Bid to wreck Cancun meets resistance

December 4, 2010
Issue 
La Via Campesina activists.

The United Nations global climate summit in Cancun, Mexico, looks set to repeat the failures of Copenhagen. The chances of Cancun producing a binding agreement that would avert climate disaster are next to zero.

Many world leaders have not even bothered to attend the summit, which runs from November 29 to December 10.

Leaders of rich nations and the media talked much about the “low expectations” of an agreement in the lead-up to the conference.

Bolivian ambassador to the UN, Pablo Solon, said in the November 30 Guardian: “The reality is that the talk of 'low expectations' is a ploy by a small group of industrialised countries to obscure their obligations to act.

“They are playing politics with the planet's future. If the Cancun talks set sail with no wind, then no-one will be angered when they stall.”

Rich nations have made Cancun begin where Copenhagen left off, using the same undemocratic practices to stop any push for meaningful action.

On November 24, the chairperson of the working group on Long-term Cooperative Action (LCA) released a document that ignored recent negotiations in an attempt to revive the discredited “Copenhagen Accord”. The US-backed accord, which sets weak, non-binding emissions cuts targets, was not endorsed by nations in Copenhagen.

Nnimmo Bassey, an observer for Friends of the Earth International (FoEI) at Cancun, said on the FoEI blog on November 30: “The document produced by the chair of the LCA appears to be something quite at variance with what many delegates expected would be the outcome of the negotiations and work done since Copenhagen.

“The document that delegates are to debate is allegedly based on the 'Copenhagen Accord’, which some delegates insist was not an agreement at the end of COP15, but was merely 'taken note of' by that conference.”

The Bolivian government denounced the document on November 27. The document proposes a temperature rise target of 2°C, which would likely spell disaster for large areas of the world. It also ignores the idea of climate justice, by not taking into account the historic damage to ecosystems caused by rich nations.

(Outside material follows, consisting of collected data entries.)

/-! ### `modUsb` -/

@[simp] theorem State.modUsb_regs (s : State) (f : UsbSt → UsbSt) : (s.modUsb f).regs = s.regs := rfl
@[simp] theorem State.modUsb_mem (s : State) (f : UsbSt → UsbSt) : (s.modUsb f).mem = s.mem := rfl
@[simp] theorem State.modUsb_flash (s : State) (f : UsbSt → UsbSt) : (s.modUsb f).flash = s.flash := rfl
@[simp] theorem State.modUsb_frame (s : State) (f : UsbSt → UsbSt) : (s.modUsb f).frame = s.frame := rfl
@[simp] theorem State.modUsb_time (s : State) (f : UsbSt → UsbSt) : (s.modUsb f).time = s.time := rfl
@[simp] theorem State.modUsb_lanes (s : State) (f : UsbSt → UsbSt) : (s.modUsb f).lanes = s.lanes := rfl
@[simp] theorem State.modUsb_links (s : State) (f : UsbSt → UsbSt) : (s.modUsb f).links = s.links := rfl
@[simp] theorem State.modUsb_adps (s : State) (f : UsbSt → UsbSt) : (s.modUsb f).adps = s.adps := rfl
@[simp] theorem State.modUsb_engs (s : State) (f : UsbSt → UsbSt) : (s.modUsb f).engs = s.engs := rfl
@[simp] theorem State.modUsb_sw (s : State) (f : UsbSt → UsbSt) : (s.modUsb f).sw = s.sw := rfl
@[simp] theorem State.modUsb_scheds (s : State) (f : UsbSt → UsbSt) : (s.modUsb f).scheds = s.scheds := rfl
@[simp] theorem State.modUsb_pol (s : State) (f : UsbSt → UsbSt) : (s.modUsb f).pol = s.pol := rfl
@[simp] theorem State.modUsb_clk (s : State) (f : UsbSt → UsbSt) : (s.modUsb f).clk = s.clk := rfl
@[simp] theorem State.modUsb_pwr (s : State) (f : UsbSt → UsbSt) : (s.modUsb f).pwr = s.pwr := rfl
@[simp] theorem State.modUsb_fuses (s : State) (f : UsbSt → UsbSt) : (s.modUsb f).fuses = s.fuses := rfl
@[simp] theorem State.modUsb_keys (s : State) (f : UsbSt → UsbSt) : (s.modUsb f).keys = s.keys := rfl
@[simp] theorem State.modUsb_img (s : State) (f : UsbSt → UsbSt) : (s.modUsb f).img = s.img := rfl
@[simp] theorem State.modUsb_cmd (s : State) (f : UsbSt → UsbSt) : (s.modUsb f).cmd = s.cmd := rfl
@[simp] theorem State.modUsb_test (s : State) (f : UsbSt → UsbSt) : (s.modUsb f).test = s.test := rfl
@[simp] theorem State.modUsb_uptime (s : State) (f : UsbSt → UsbSt) : (s.modUsb f).uptime = s.uptime := rfl
@[simp] theorem State.modUsb_pipes (s : State) (f : UsbSt → UsbSt) : (s.modUsb f).pipes = s.pipes := rfl
@[simp] theorem State.modUsb_brg (s : State) (f : UsbSt → UsbSt) : (s.modUsb f).brg = s.brg := rfl
@[simp] theorem State.modUsb_macs (s : State) (f : UsbSt → UsbSt) : (s.modUsb f).macs = s.macs := rfl
@[simp] theorem State.modUsb_tm (s : State) (f : UsbSt → UsbSt) : (s.modUsb f).tm = s.tm := rfl
@[simp] theorem State.modUsb_pds (s : State) (f : UsbSt → UsbSt) : (s.modUsb f).pds = s.pds := rfl
@[simp] theorem State.modUsb_efs (s : State) (f : UsbSt → UsbSt) : (s.modUsb f).efs = s.efs := rfl
@[simp] theorem State.modUsb_dom (s : State) (f : UsbSt → UsbSt) : (s.modUsb f).dom = s.dom := rfl
@[simp] theorem State.modUsb_out (s : State) (f : UsbSt → UsbSt) : (s.modUsb f).out = s.out := rfl
@[simp] theorem State.modUsb_free (s : State) (f : UsbSt → UsbSt) : (s.modUsb f).free = s.free := rfl
@[simp] theorem State.modUsb_pending (s : State) (f : UsbSt → UsbSt) : (s.modUsb f).pending = s.pending := rfl
@[simp] theorem State.modUsb_reg (s : State) (f : UsbSt → UsbSt) (r : Nat) : (s.modUsb f).reg r = s.reg r := rfl
@[simp] theorem State.modUsb_rd (s : State) (f : UsbSt → UsbSt) (g : Fld) : (s.modUsb f).rd g = s.rd g := rfl
@[simp] theorem State.modUsb_on (s : State) (f : UsbSt → UsbSt) (g : Fld) : (s.modUsb f).on g = s.on g := rfl

/-! ### `mapSw` -/

@[simp] theorem State.mapSw_regs (s : State) (f : SwitchSt → SwitchSt) : (s.mapSw f).regs = s.regs := rfl
@[simp] theorem State.mapSw_mem (s : State) (f : SwitchSt → SwitchSt) : (s.mapSw f).mem = s.mem := rfl
@[simp] theorem State.mapSw_flash (s : State) (f : SwitchSt → SwitchSt) : (s.mapSw f).flash = s.flash := rfl
@[simp] theorem State.mapSw_frame (s : State) (f : SwitchSt → SwitchSt) : (s.mapSw f).frame = s.frame := rfl
@[simp] theorem State.mapSw_time (s : State) (f : SwitchSt → SwitchSt) : (s.mapSw f).time = s.time := rfl
@[simp] theorem State.mapSw_lanes (s : State) (f : SwitchSt → SwitchSt) : (s.mapSw f).lanes = s.lanes := rfl
@[simp] theorem State.mapSw_links (s : State) (f : SwitchSt → SwitchSt) : (s.mapSw f).links = s.links := rfl
@[simp] theorem State.mapSw_adps (s : State) (f : SwitchSt → SwitchSt) : (s.mapSw f).adps = s.adps := rfl
@[simp] theorem State.mapSw_engs (s : State) (f : SwitchSt → SwitchSt) : (s.mapSw f).engs = s.engs := rfl
@[simp] theorem State.mapSw_scheds (s : State) (f : SwitchSt → SwitchSt) : (s.mapSw f).scheds = s.scheds := rfl
@[simp] theorem State.mapSw_pol (s : State) (f : SwitchSt → SwitchSt) : (s.mapSw f).pol = s.pol := rfl
@[simp] theorem State.mapSw_clk (s : State) (f : SwitchSt → SwitchSt) : (s.mapSw f).clk = s.clk := rfl
@[simp] theorem State.mapSw_pwr (s : State) (f : SwitchSt → SwitchSt) : (s.mapSw f).pwr = s.pwr := rfl
@[simp] theorem State.mapSw_fuses (s : State) (f : SwitchSt → SwitchSt) : (s.mapSw f).fuses = s.fuses := rfl
@[simp] theorem State.mapSw_keys (s : State) (f : SwitchSt → SwitchSt) : (s.mapSw f).keys = s.keys := rfl
@[simp] theorem State.mapSw_img (s : State) (f : SwitchSt → SwitchSt) : (s.mapSw f).img = s.img := rfl
@[simp] theorem State.mapSw_cmd (s : State) (f : SwitchSt → SwitchSt) : (s.mapSw f).cmd = s.cmd := rfl
@[simp] theorem State.mapSw_test (s : State) (f : SwitchSt → SwitchSt) : (s.mapSw f).test = s.test := rfl
@[simp] theorem State.mapSw_uptime (s : State) (f : SwitchSt → SwitchSt) : (s.mapSw f).uptime = s.uptime := rfl
@[simp] theorem State.mapSw_pipes (s : State) (f : SwitchSt → SwitchSt) : (s.mapSw f).pipes = s.pipes := rfl
@[simp] theorem State.mapSw_brg (s : State) (f : SwitchSt → SwitchSt) : (s.mapSw f).brg = s.brg := rfl
@[simp] theorem State.mapSw_usb (s : State) (f : SwitchSt → SwitchSt) : (s.mapSw f).usb = s.usb := rfl
@[simp] theorem State.mapSw_macs (s : State) (f : SwitchSt → SwitchSt) : (s.mapSw f).macs = s.macs := rfl
@[simp] theorem State.mapSw_tm (s : State) (f : SwitchSt → SwitchSt) : (s.mapSw f).tm = s.tm := rfl
@[simp] theorem State.mapSw_pds (s : State) (f : SwitchSt → SwitchSt) : (s.mapSw f).pds = s.pds := rfl
@[simp] theorem State.mapSw_efs (s : State) (f : SwitchSt → SwitchSt) : (s.mapSw f).efs = s.efs := rfl
@[simp] theorem State.mapSw_dom (s : State) (f : SwitchSt → SwitchSt) : (s.mapSw f).dom = s.dom := rfl
@[simp] theorem State.mapSw_out (s : State) (f : SwitchSt → SwitchSt) : (s.mapSw f).out = s.out := rfl
@[simp] theorem State.mapSw_free (s : State) (f : SwitchSt → SwitchSt) : (s.mapSw f).free = s.free := rfl
@[simp] theorem State.mapSw_pending (s : State) (f : SwitchSt → SwitchSt) : (s.mapSw f).pending = s.pending := rfl
@[simp] theorem State.mapSw_reg (s : State) (f : SwitchSt → SwitchSt) (r : Nat) : (s.mapSw f).reg r = s.reg r := rfl
@[simp] theorem State.mapSw_rd (s : State) (f : SwitchSt → SwitchSt) (g : Fld) : (s.mapSw f).rd g = s.rd g := rfl
@[simp] theorem State.mapSw_on (s : State) (f : SwitchSt → SwitchSt) (g : Fld) : (s.mapSw f).on g = s.on g := rfl
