theorem State.pushRecord_stays (h : t.rd (TA_SEQ.TX_SEQ a) = s.rd (TA_SEQ.TX_SEQ a)) :
    s.pushRecord d a next r = t.modAdp a fun x => { x with accepted := [] } := by
  subst ht
  exact if_neg (not_not_intro h)

end

end

/-- Settles O46, clause by clause: frames in turn (a format the hub does not take is assumption row 154), rows of tiles, refreshes, EDIDs and hot-plug,
the topology, direct tile push. -/
theorem captureAndPushSources : Obligations.CaptureAndPushSources := by
  refine ⟨fun s d f l h => ?ignored, fun s d f l hm hr hf => congrArg Host.Outcome.next (if_pos ⟨hm, hr, hf⟩),
    fun s d => ⟨fun e he => ?running, fun c hx hl ha => State.captureTurn_refresh hx hl ha⟩,
    fun s d h => congrArg Host.Outcome.next (State.tileExtract_idle h),
    fun s d e hm hr he => ⟨fun hp hc => congrArg Host.Outcome.next (State.tileExtract_barred hm hr he hp hc),
      fun hp hy => congrArg Host.Outcome.next (State.tileExtract_row hm hr he hp hy),
      fun hp hy => congrArg Host.Outcome.next (State.tileExtract_lastRow hm hr he hp hy)⟩,
    fun s d hm => ⟨fun hp => congrArg Host.Outcome.next (if_pos ⟨hm, hp⟩), fun hp => congrArg Host.Outcome.next (if_neg fun h => h.2 hp),
      fun r n => congrArg Host.Outcome.next (if_pos hm), congrArg Host.Outcome.next (if_pos hm)⟩,
    fun s d hm r n => congrArg Host.Outcome.next ((if_neg (by rw [hm]; decide)).trans (if_pos hm)),
    fun s d h => exec_hpdLowEnd_none h, fun s d b e h => exec_hpdLowEnd_waiting h,
    fun s d h => congrArg Host.Outcome.next (if_neg (ne_true_of_eq_false h)), fun s d h => congrArg Host.Outcome.next (if_pos h),
    fun s d k n r => rfl, fun s d i n b h1 h2 => congrArg Host.Outcome.next (if_neg (not_or.mpr ⟨h1, h2⟩)),
    fun s d b hm => exec_sinkEdid_single hm, fun s d n l hen hn hl => ⟨_, exec_hdcpTopo hen, by rw [topoBody_within hn hl]; rfl, rfl⟩,
    fun s d h => congrArg Host.Outcome.next (State.pushSend_empty h), fun s d a ha ho => congrArg Host.Outcome.next (State.pushSend_closed ha ho),
    fun s d a hm hr hs hh ha hst hac ho => ?push⟩
  case ignored =>
    refine congrArg Host.Outcome.next (if_neg ?_)
    rintro ⟨hm, hr, hf⟩
    simp [hm, hr, hf] at h
  case running =>
    have hturn := State.captureTurn_running he
    exact ⟨hturn, PipeSt.target_extracting (hturn ▸ State.extract_turned he)⟩
  case push =>
    have hslot := State.pushSend_slot hm hr hs hh ha hst hac ho
    exact ⟨fun hbad => congrArg Host.Outcome.next (hslot.trans (State.pushRead_bad hbad)),
      fun n hgood =>
        ⟨fun hq => congrArg Host.Outcome.next (hslot.trans ((State.pushRead_good hgood).trans (State.pushRecord_queued rfl hq))),
          fun hq => congrArg Host.Outcome.next (hslot.trans ((State.pushRead_good hgood).trans (State.pushRecord_stays rfl hq)))⟩⟩

end Sys2Proof.Machine
end

section
/-!
Sinks (R211 to R214, R223): tiles, the end of a frame, what waits for the blank, a FORMAT, requests and reports.
-/

namespace Sys2Proof.Machine

/-! ### What events and register writes leave of a pipe -/

@[simp] theorem State.pipe_raise (s : State) (e : Evt) (d : Nat) : (s.raise e).pipe d = s.pipe d := by
  rw [State.pipe, State.pipe, State.raise_pipes]

@[simp] theorem State.pipe_wr (s : State) (f : Fld) (v d : Nat) : (s.wr f v).pipe d = s.pipe d := by
  rw [State.pipe, State.pipe, State.wr_pipes]

/-! ### Records a sink takes up -/

section
variable {s : State} {d : Nat}

theorem State.sinkTakes_ready (hm : s.dsMode d = 3) (hr : s.mcReady = true) (ho : s.oddOfPair d = false) : s.sinkTakes d = true := by
  simp only [State.sinkTakes, hm, hr, ho, decide_true, Bool.not_false, Bool.and_self]

theorem State.sinkTakes_not (h : s.dsMode d ≠ 3 ∨ s.mcReady = false ∨ s.oddOfPair d = true) : s.sinkTakes d = false := by
  rcases h with hm | hr | ho
  · simp only [State.sinkTakes, hm, decide_false, Bool.false_and]
  · simp only [State.sinkTakes, hr, Bool.and_false, Bool.false_and]
  · simp only [State.sinkTakes, ho, Bool.not_true, Bool.and_false]

/-- Why a record changes nothing: the pipe takes none up, or the record itself does not count. -/
theorem State.sinkTakes_not_or {p : Prop} (h : s.dsMode d ≠ 3 ∨ s.mcReady = false ∨ s.oddOfPair d = true ∨ p) : s.sinkTakes d = false ∨ p := by
  rcases h with hm | hr | ho | hp
  exacts [.inl (State.sinkTakes_not (.inl hm)), .inl (State.sinkTakes_not (.inr (.inl hr))), .inl (State.sinkTakes_not (.inr (.inr ho))), .inr hp]

end

/-! ### Tiles -/

/-- A sink notes the FRAME of a record (R213). -/
def State.noteFrame (s : State) (d frame : Nat) : State := s.modPipe d fun y => { y with seen := some (y.latest frame) }

section
variable {s : State} {d : Nat} {r : List Byte} {e : Bool} {f : DispFormat}
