-- ==== Sys2Proof/Machine/Operands.lean ====
section
/-! DEFINITION. The operand forms: codes of named values (R202), byte order (R199), the frame's bits and check (R7, R8, R11),
payloads (R201) and the readings of the sensor inputs (R154). -/

namespace Sys2Proof.Machine

/-! ## Bytes -/

/-- The byte of a number (numbers here are below 256). -/
def byteOf (n : Nat) : Byte := BitVec.ofNat 8 n

/-- The byte of a flag. -/
def flagByte (b : Bool) : Byte := if b then 1 else 0

/-- The high byte of a 16-bit quantity, at the lower address (R199). -/
def hiByte (n : Nat) : Byte := byteOf (n / 256)

/-- The low byte of a 16-bit quantity. -/
def loByte (n : Nat) : Byte := byteOf n

/-- The number two bytes spell, the first one more significant (R199). -/
def wordOf (hi lo : Byte) : Nat := hi.toNat * 256 + lo.toNat

/-! ## Codes (R202) -/

/-- Phase kind codes. -/
def PhaseKind.code : PhaseKind → Nat
  | .fill => 1 | .preheat => 2 | .steam => 3 | .settle => 4 | .dry => 5 | .air => 6 | .cool => 7

/-- The kind of a code, none outside 1 to 7. -/
def PhaseKind.ofCode? : Nat → Option PhaseKind
  | 1 => some .fill | 2 => some .preheat | 3 => some .steam | 4 => some .settle | 5 => some .dry | 6 => some .air
  | 7 => some .cool | _ => none

/-- End condition codes (R108). -/
def EndCond.code : EndCond → Nat
  | .time => 1 | .temp => 2 | .humid => 3 | .level => 4

/-- The end condition of a code, none outside 1 to 4. -/
def EndCond.ofCode? : Nat → Option EndCond
  | 1 => some .time | 2 => some .temp | 3 => some .humid | 4 => some .level | _ => none

/-- Frame kind codes (R21). -/
def FrameKind.code : FrameKind → BitVec 4
  | .expire => 1 | .leave => 2 | .release => 3 | .claim => 4 | .rollcall => 5 | .standing => 6

/-- The defined kind of a code; none for 0 and 7 to 15 (R17). -/
def FrameKind.ofCode? (k : BitVec 4) : Option FrameKind :=
  match k.toNat with
  | 1 => some .expire | 2 => some .leave | 3 => some .release | 4 => some .claim | 5 => some .rollcall
  | 6 => some .standing | _ => none

/-- Station state codes. -/
def StationState.code : StationState → Nat
  | .offline => 0 | .gathering => 1 | .member => 2 | .leaving => 3 | .isolated => 4

/-- Transition cause codes. -/
def Cause.code : Cause → Nat
  | .start => 1 | .windowClosed => 2 | .selfLease => 3 | .sequenceGap => 4 | .unknownSender => 5 | .selfExpired => 6
  | .gatherRestart => 7 | .rejoin => 8 | .autoRejoin => 9 | .deaf => 10 | .silent => 11 | .budget => 12
  | .duplicate => 13 | .leaveStation => 14 | .leaveApplied => 15 | .leaveDropped => 16 | .inconsistent => 17

/-- The isolation cause of the status block, 0 NONE. -/
def causeCode : Option Cause → Nat
  | none => 0
  | some c => c.code

/-- The command code a COMMAND_DONE event names (R106, R189). -/
def Awaited.code : Awaited → Nat
  | .startStation => 0x01 | .leaveStation => 0x02 | .rejoin => 0x03

/-- Fault codes (R171). -/
def FaultCode.code : FaultCode → Nat
  | .overTemp => 1 | .sensor => 2 | .noWater => 3 | .phaseLimit => 4 | .claimRefused => 5

/-- Reservoir level codes. -/
def Level.code : Level → Nat
  | .empty => 0 | .low => 1 | .ok => 2 | .full => 3

/-- Standing codes; they serve as claim outcomes 0 to 2 too. -/
def Holding.code : Holding → Nat
  | .none => 0 | .admitted _ => 1 | .waiting _ _ => 2

/-- Substate codes; 0 is none. -/
def Substate.code : Substate → Nat
  | .claiming => 1 | .waiting => 2 | .active => 3 | .regain => 4

/-- The substate left, 0 when there was none. -/
def leftCode : Option Substate → Nat
  | none => 0
  | some b => b.code

/-- Engine state codes. -/
def EngineState.code : EngineState → Nat
  | .idle => 0 | .loaded => 1 | .running _ => 2 | .held => 3 | .faulted => 4 | .complete => 5

/-- The substate byte of the status block. -/
def EngineState.subCode : EngineState → Nat
  | .running b => b.code
  | .idle | .loaded | .held | .faulted | .complete => 0

/-- Fault substate codes. -/
def FaultSub.code : FaultSub → Nat
  | .running b => b.code | .held => 5 | .entry => 6

/-- The bit of a hold reason. -/
def HoldReason.code : HoldReason → Nat
  | .host => 1 | .door => 2 | .tank => 4

/-- The hold-reason set as bits 0 HOST, 1 DOOR, 2 TANK. -/
def HoldSet.code (h : HoldSet) : Nat :=
  (if h.host then 1 else 0) + (if h.door then 2 else 0) + (if h.tank then 4 else 0)

/-- Reason codes of a refused LOAD CYCLE (R118). -/
def CycleReason.code : CycleReason → Nat
  | .count => 1 | .cls => 2 | .kind => 3 | .endCondition => 4 | .targetRange => 5 | .classTemp => 6 | .classSteam => 7
  | .claimShape => 8 | .claimSize => 9 | .duration => 10 | .limit => 11 | .pad => 12 | .cycleLength => 13

/-- Result codes (R186). -/
def Result.code : Result → Nat
  | .ok => 0 | .badCommand _ => 1 | .busy => 2 | .notMember => 3 | .wrongState => 4 | .faultPending => 5
  | .badConfig _ => 6 | .badCycle _ _ => 7 | .noCycle => 8 | .conditionPresent _ => 9

/-- The two detail bytes of a result, 0x082 first (R204). The index of COUNT and CLASS is 255 (R118). -/
def Result.detail : Result → Byte × Byte
  | .badCommand code => (0, code)
  | .badConfig addr => (hiByte addr, loByte addr)
  | .badCycle index reason => (byteOf index, byteOf reason.code)
  | .conditionPresent code => (0, byteOf code.code)
  | .ok | .busy | .notMember | .wrongState | .faultPending | .noCycle => (0, 0)

/-! ## The line frame (R7, R8, R11, R200) -/

/-- The bits of a field, most significant first (R8). -/
def bitsOf {w : Nat} (x : BitVec w) : List Bool := (List.range w).map x.getMsbD

/-- The bits of the payload, P0 first (R200). -/
def Payload.bits (p : Payload) : List Bool :=
  bitsOf p.p0 ++ bitsOf p.p1 ++ bitsOf p.p2 ++ bitsOf p.p3 ++ bitsOf p.p4 ++ bitsOf p.p5

/-- One bit through the check register (R11). -/
def crcStep (reg : Half) (bit : Bool) : Half :=
  if reg.msb != bit then (reg <<< 1) ^^^ 0x1021 else reg <<< 1

/-- The check over a run of bits: the register starts at all ones (R11). -/
def crc (bits : List Bool) : Half := bits.foldl crcStep 0xFFFF

/-- The 64 bits the check covers: kind, sender id, sequence and payload (R11). -/
def coveredBits (kind sender : BitVec 4) (seq : Byte) (p : Payload) : List Bool :=
  bitsOf kind ++ bitsOf sender ++ bitsOf seq ++ p.bits

/-- The check of a frame (R11). -/
def checkOf (kind sender : BitVec 4) (seq : Byte) (p : Payload) : Half := crc (coveredBits kind sender seq p)

/-- The 80 bits a sender compares with the line: first kind bit to last check bit (R9). -/
def Frame.dataBits (f : Frame) : List Bool :=
  coveredBits f.kind.code f.sender f.seq f.payload ++ bitsOf (checkOf f.kind.code f.sender f.seq f.payload)

/-- The 80 bits a station read of a frame. -/
def Reading.dataBits (kind : BitVec 4) (r : Reading) : List Bool :=
  coveredBits kind r.sender r.seq r.payload ++ bitsOf r.check

/-- The reading of a frame heard without a finding. -/
def Reading.clean (kind sender : BitVec 4) (seq : Byte) (p : Payload) : Reading :=
  { sender := sender, seq := seq, payload := p, check := checkOf kind sender seq p, startFault := false,
    markFaultAt := none, slot1Fault := false, slot1Dominant := false, slot2Fault := false }

/-- How a sender fares against what it reads back (R9, R10). -/
inductive Contest where
  | kept | lost | driveFault
deriving DecidableEq, Repr

/-- The first difference decides: a 1 read as 0 loses arbitration (R9), a 0 read as 1 is a drive fault (R10). -/
def contest : List Bool → List Bool → Contest
  | sent :: ss, got :: gs => if sent = got then contest ss gs else if sent then .lost else .driveFault
  | _, _ => .kept

/-! ## Payloads (R201) -/

/-- An all-zero payload: LEAVE and RELEASE (R201). -/
def Payload.zero : Payload := ⟨0, 0, 0, 0, 0, 0⟩

/-- The record a STANDING carries in P3 to P5, unpacked (R201). -/
structure StandingFields where
  standing : Nat
  fill : Nat
  position : Nat
  power : Nat
  vent : Nat
  kind : Nat
deriving DecidableEq, Repr

/-- Unpack P3 to P5 of a STANDING (R201). -/
def Payload.standingFields (p : Payload) : StandingFields :=
  { standing := p.p3.toNat / 64, fill := p.p3.toNat / 16 % 4, position := p.p3.toNat % 16, power := p.p4.toNat,
    vent := p.p5.toNat / 8, kind := p.p5.toNat % 8 }

/-- The fields of a STANDING that reports a record at a queue position; absent values are zero (R26, R201). -/
def StandingFields.ofHolding (h : Holding) (position : Nat) : StandingFields :=
  match h with
  | .none => ⟨0, 0, 0, 0, 0, 0⟩
  | .admitted a => ⟨1, a.fill, 0, a.power, a.vent, a.kind.code⟩
  | .waiting a _ => ⟨2, a.fill, position, a.power, a.vent, a.kind.code⟩

/-- A STANDING payload: the budgets and the packed record (R201). -/
def Payload.ofStanding (power vent fill : Byte) (f : StandingFields) : Payload :=
  ⟨power, vent, fill, byteOf (f.standing * 64 + f.fill * 16 + f.position), byteOf f.power, byteOf (f.vent * 8 + f.kind)⟩

/-- A STANDING is malformed as R57 says, and with power above 63 or a fill flag above 1 whatever its standing, as R201 says
(log 39). Vent units above 31 cannot be carried in five bits (R201). -/
def StandingFields.malformed (f : StandingFields) : Bool :=
  f.standing == 3 || (f.standing == 2 && f.position == 0) || decide (63 < f.power) || decide (31 < f.vent) ||
    decide (1 < f.fill) || (f.standing != 0 && f.kind == 0)

/-- The request of a CLAIM payload when it is not malformed (R67). -/
def Payload.request? (p : Payload) : Option Share :=
  if 63 < p.p0.toNat ∨ 31 < p.p1.toNat ∨ 1 < p.p2.toNat then none
  else
    match PhaseKind.ofCode? p.p3.toNat with
    | some k => some ⟨p.p0.toNat, p.p1.toNat, p.p2.toNat, k⟩
    | none => none

/-- A CLAIM's request is zero when its three amounts are, whatever its kind (R67). -/
def Payload.zeroRequest (p : Payload) : Bool := p.p0 == 0 && p.p1 == 0 && p.p2 == 0

/-- The payload of a CLAIM (R201). -/
def Payload.ofRequest (a : Share) : Payload :=
  ⟨byteOf a.power, byteOf a.vent, byteOf a.fill, byteOf a.kind.code, 0, 0⟩

/-! ## Exchange area addresses (R181, R182) -/

/-- The address a header carries: the low three bits of the high byte, then the low byte (R181). -/
def headerAddr (hi lo : Byte) : Nat := (hi.toNat % 8) * 256 + lo.toNat

/-- A configuration address: the scalars 0x010 to 0x01D or the class table 0x020 to 0x037 (R87, R182). -/
def isConfigAddr (a : Nat) : Bool := (0x010 ≤ a && a ≤ 0x01D) || (0x020 ≤ a && a ≤ 0x037)

/-! ## Sensor inputs (R154) -/

/-- The nearest multiple of `unit` hundredths, counted in units; exactly half way the free value decides (log 3). -/
def roundTo (unit : Int) (up : Bool) (x : Int) : Int :=
  let q := x / unit
  let r := x % unit
  if 2 * r < unit then q else if unit < 2 * r then q + 1 else if up then q + 1 else q

/-- The air temperature reading in half degrees: valid from -10.0 to 120.0 degrees (R154). -/
def airReading (up : Bool) : Sensor → Option Int
  | .measured x => if -1000 ≤ x ∧ x ≤ 12000 then some (roundTo 50 up x) else none
  | .openCircuit | .shorted => none

/-- The humidity reading in percent: valid from 0 to 100 (R154). -/
def humReading (up : Bool) : Sensor → Option Nat
  | .measured x => if 0 ≤ x ∧ x ≤ 10000 then some (roundTo 100 up x).toNat else none
  | .openCircuit | .shorted => none

/-- The reservoir level decoded from its two inputs (R154). -/
def levelOf (rlvl1 rlvl0 : Bool) : Level :=
  match rlvl1, rlvl0 with
  | false, false => .empty
  | false, true => .low
  | true, false => .ok
  | true, true => .full

/-- The sample set that the inputs give (R153, R154); the two Booleans round a half way value. -/
def sampleOf (airUp humUp : Bool) (i : Sensors) : Sample :=
  { air := airReading airUp i.tsens, hum := humReading humUp i.hsens, reservoir := levelOf i.rlvl1 i.rlvl0,
    tankFull := i.tank }

end Sys2Proof.Machine
end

Its primary proposals for reducing carbon emissions are new market mechanisms such as Reducing Emissions from Deforestation and Forest Degradation (REDD). A report released by FoEI on November 29 criticised REDD for placing the world's forests under the control of “bankers and carbon traders”.

The FoEI report said that REDD “has the potential to exacerbate inequality, reaping huge rewards for corporate investors whilst bringing considerably fewer benefits or even serious disadvantages to forest dependent communities”.



The document also ignored all proposals from the World Conference of the People on Climate Change and the Rights of Mother Earth, which took place in Cochabamba, Bolivia, in April. The Cochabamba conference was attended by 35,000 people and produced a Peoples' Accord based on principles of climate justice and solidarity.

The Alliance of Small Island States (AOSIS) said that they faced “the end of history” if rich countries kept their 2°C target, the Guardian said on December 1. The 43 nations that make up AOSIS have called for a maximum warming of 1.5°C.

Science adviser to AOSIS, Albert Binger, told the Guardian: “We cannot compromise. But now the rich countries want us to be collateral damage.”

Like Copenhagen, the voices of the world's people have been sidelined in favour of the elite.

Two alternative peoples' summits are taking place. Following Copenhagen's Klimaforum09 which hosted 50,000 people, Klimaforum10 is taking place near Puerto Morales, about 50 kilometres from Cancun.

International peasant organisation La Via Campesina's camp “For Life and environmental and social Justice” began on December 4 after six convoys of activists met in Cancun.

The convoys transported members of La Via Campesina to Cancun from different parts of Mexico, visiting sites already affected by climate change and picking up activists along the way.

Newamericamedia.org said on November 30: “Along the way, caravans have met with the electric workers’ union [and] the teachers’ union in many towns including the Malinche neighborhood on the outskirts of Mexico City, where more than 500 local activists welcomed the caravan with a rally for climate and citizen rights.

“In Morelia ... activists formed a massive spontaneous march, quickly filling Morelia’s main streets with slogans like 'Zapata vive, la lucha sigue' and 'Water and energy cannot be sold'.”

A large rally is planned for December 7 outside the conference venue, located in an isolated area of the city. La Via Campesina has called for “a thousand Cancuns” to be created on December 7 in an international day of climate action, Viacampesina.org said.

Security around Cancun is extreme. An estimated 6000 police and military were mobilised, ecosocialist Javier Sethness reported from Cancun on his blog on November 29.

Police set up many checkpoints inside the city and on surrounding highways to intimidate the protesters. Sethness said: “Hummers that have soldiers manning machine-gun mounts in locations in which large numbers of people congregate”, have been stationed throughout the city.